═══ Given records

-- ==== Sys2Proof/Laws/KeepQos.lean ====
section
/-!
SUPPORT. What the operations of Machine/Qos.lean can do to the parts that `State.Follows` speaks of.
-/

namespace Sys2Proof.Machine

set_option linter.unusedTactic false
set_option linter.unreachableTactic false
set_option linter.tactic.unusedName false

theorem follows_setShaper {b₀ s : State} (h : b₀.Follows s) (i : Nat) (v : QShaper) :
    b₀.Follows (State.setShaper s i v) := by
  unfold State.setShaper
  repeat' first
    | with_reducible (first
        | assumption | refine follows_ite ?_ ?_)
    | (intro _; try beta_reduce)
    | fail_if_no_progress (with_reducible refine follows_mk (side_of ?_))
    | with_reducible (first
        | refine follows_foldl ?_ ?_ | refine follows_ite_fst ?_ ?_ | refine follows_foldl_fst ?_ ?_)

theorem follows_commitMeter {b₀ s : State} (h : b₀.Follows s) (w : Word) :
    b₀.Follows (State.commitMeter s w).1 := by
  unfold State.commitMeter
  repeat' first
    | with_reducible (first
        | assumption | refine follows_ite ?_ ?_)
    | (intro _; try beta_reduce)
    | fail_if_no_progress (with_reducible refine follows_mk (side_of ?_))
    | with_reducible (first
        | refine follows_foldl ?_ ?_ | refine follows_ite_fst ?_ ?_ | refine follows_foldl_fst ?_ ?_)

theorem follows_commitHost {b₀ s : State} (h : b₀.Follows s) (w : Word) :
    b₀.Follows (State.commitHost s w).1 := by
  unfold State.commitHost
  repeat' first
    | with_reducible (first
        | assumption | refine follows_ite ?_ ?_)
    | (intro _; try beta_reduce)
    | fail_if_no_progress (with_reducible refine follows_mk (side_of ?_))
    | with_reducible (first
        | refine follows_foldl ?_ ?_ | refine follows_ite_fst ?_ ?_ | refine follows_foldl_fst ?_ ?_)

theorem follows_commitShaper {b₀ s : State} (h : b₀.Follows s) (w : Word) :
    b₀.Follows (State.commitShaper s w).1 := by
  unfold State.commitShaper
  repeat' first
    | with_reducible (first
        | assumption | refine follows_ite ?_ ?_ | apply follows_setShaper)
    | (intro _; try beta_reduce)
    | fail_if_no_progress (with_reducible refine follows_mk (side_of ?_))
    | with_reducible (first
        | refine follows_foldl ?_ ?_ | refine follows_ite_fst ?_ ?_ | refine follows_foldl_fst ?_ ?_)

theorem follows_writeQos {b₀ s : State} (h : b₀.Follows s) (off : Nat) (w : Word) :
    b₀.Follows (State.writeQos s off w).1 := by
  unfold State.writeQos
  repeat' first
    | with_reducible (first
        | assumption | refine follows_ite ?_ ?_ | apply follows_commitHost | apply follows_commitMeter
        | apply follows_commitShaper | apply follows_setReg)
    | (intro _; try beta_reduce)
    | fail_if_no_progress (with_reducible refine follows_mk (side_of ?_))
    | with_reducible (first
        | refine follows_foldl ?_ ?_ | refine follows_ite_fst ?_ ?_ | refine follows_foldl_fst ?_ ?_)

theorem follows_leaveHost {b₀ s : State} (h : b₀.Follows s) (i : Nat) :
    b₀.Follows (State.leaveHost s i) := by
  unfold State.leaveHost
  repeat' first
    | with_reducible (first
        | assumption | refine follows_ite ?_ ?_ | apply follows_freeSlot | apply follows_keepRecord
        | apply follows_sendCompletion | apply follows_setSlot)
    | (intro _; try beta_reduce)
    | (extract_lets +onlyGivenNames x_; first
        | (refine and_of (p := b₀.Follows x_) ?_ (fun h_ => ?_); (on_goal 2 => clear_value x_); (on_goal 1 => (unfold x_; clear x_)))
        | ((first | (have t_ : Boot := x_; clear t_) | (have t_ : Flash := x_; clear t_) | (have t_ : Jtag := x_; clear t_)); unfold x_; clear x_)
        | clear_value x_)
    | fail_if_no_progress (with_reducible refine follows_mk (side_of ?_))
    | with_reducible (first
        | refine follows_foldl ?_ ?_ | refine follows_ite_fst ?_ ?_ | refine follows_foldl_fst ?_ ?_
        | refine follows_of_fst (by assumption) ?_)
    | (split <;> try (rename_i e_; first
        | (refine and_of (follows_of_fst (a := b₀) e_ ?_) (fun h_ => ?_); clear e_)))

theorem follows_execHostShaperRelease {b₀ s : State} (h : b₀.Follows s) (host : Fin 512) :
    b₀.Goes (execHostShaperRelease host s) := by
  unfold execHostShaperRelease
  repeat' first
    | with_reducible (first
        | assumption | refine follows_ite ?_ ?_ | refine goes_next ?_ | apply follows_elapse | apply follows_leaveHost
        | apply follows_onlyIf)
    | (intro _; try beta_reduce)

theorem follows_resetPortBuckets {b₀ s : State} (h : b₀.Follows s) (full : Bool) (p : Nat) :
    b₀.Follows (State.resetPortBuckets s full p) := by
  unfold State.resetPortBuckets
  repeat' first
    | with_reducible (first
        | assumption | refine follows_ite ?_ ?_)
    | (intro _; try beta_reduce)
    | fail_if_no_progress (with_reducible refine follows_mk (side_of ?_))
    | with_reducible (first
        | refine follows_foldl ?_ ?_ | refine follows_ite_fst ?_ ?_ | refine follows_foldl_fst ?_ ?_)

theorem follows_qosSwapped {b₀ s : State} (h : b₀.Follows s) (old : RegMap) :
    b₀.Follows (State.qosSwapped s old) := by
  unfold State.qosSwapped
  repeat' first
    | with_reducible (first
        | assumption | refine follows_ite ?_ ?_ | apply follows_resetPortBuckets)
    | (intro _; try beta_reduce)
    | fail_if_no_progress (with_reducible refine follows_mk (side_of ?_))
    | with_reducible (first
        | refine follows_foldl ?_ ?_ | refine follows_ite_fst ?_ ?_ | refine follows_foldl_fst ?_ ?_)

end Sys2Proof.Machine
end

══════

What needs to be done — Your answer must consist solely of the lines above between the line holding "follows_freeSlot | apply follows_keepRecord" and the line holding "(extract_lets +onlyGivenNames x_; first", inclusive, copied exactly.

Worked solution —
        | assumption | refine follows_ite ?_ ?_ | apply follows_freeSlot | apply follows_keepRecord
        | apply follows_sendCompletion | apply follows_setSlot)
    | (intro _; try beta_reduce)
    | (extract_lets +onlyGivenNames x_; first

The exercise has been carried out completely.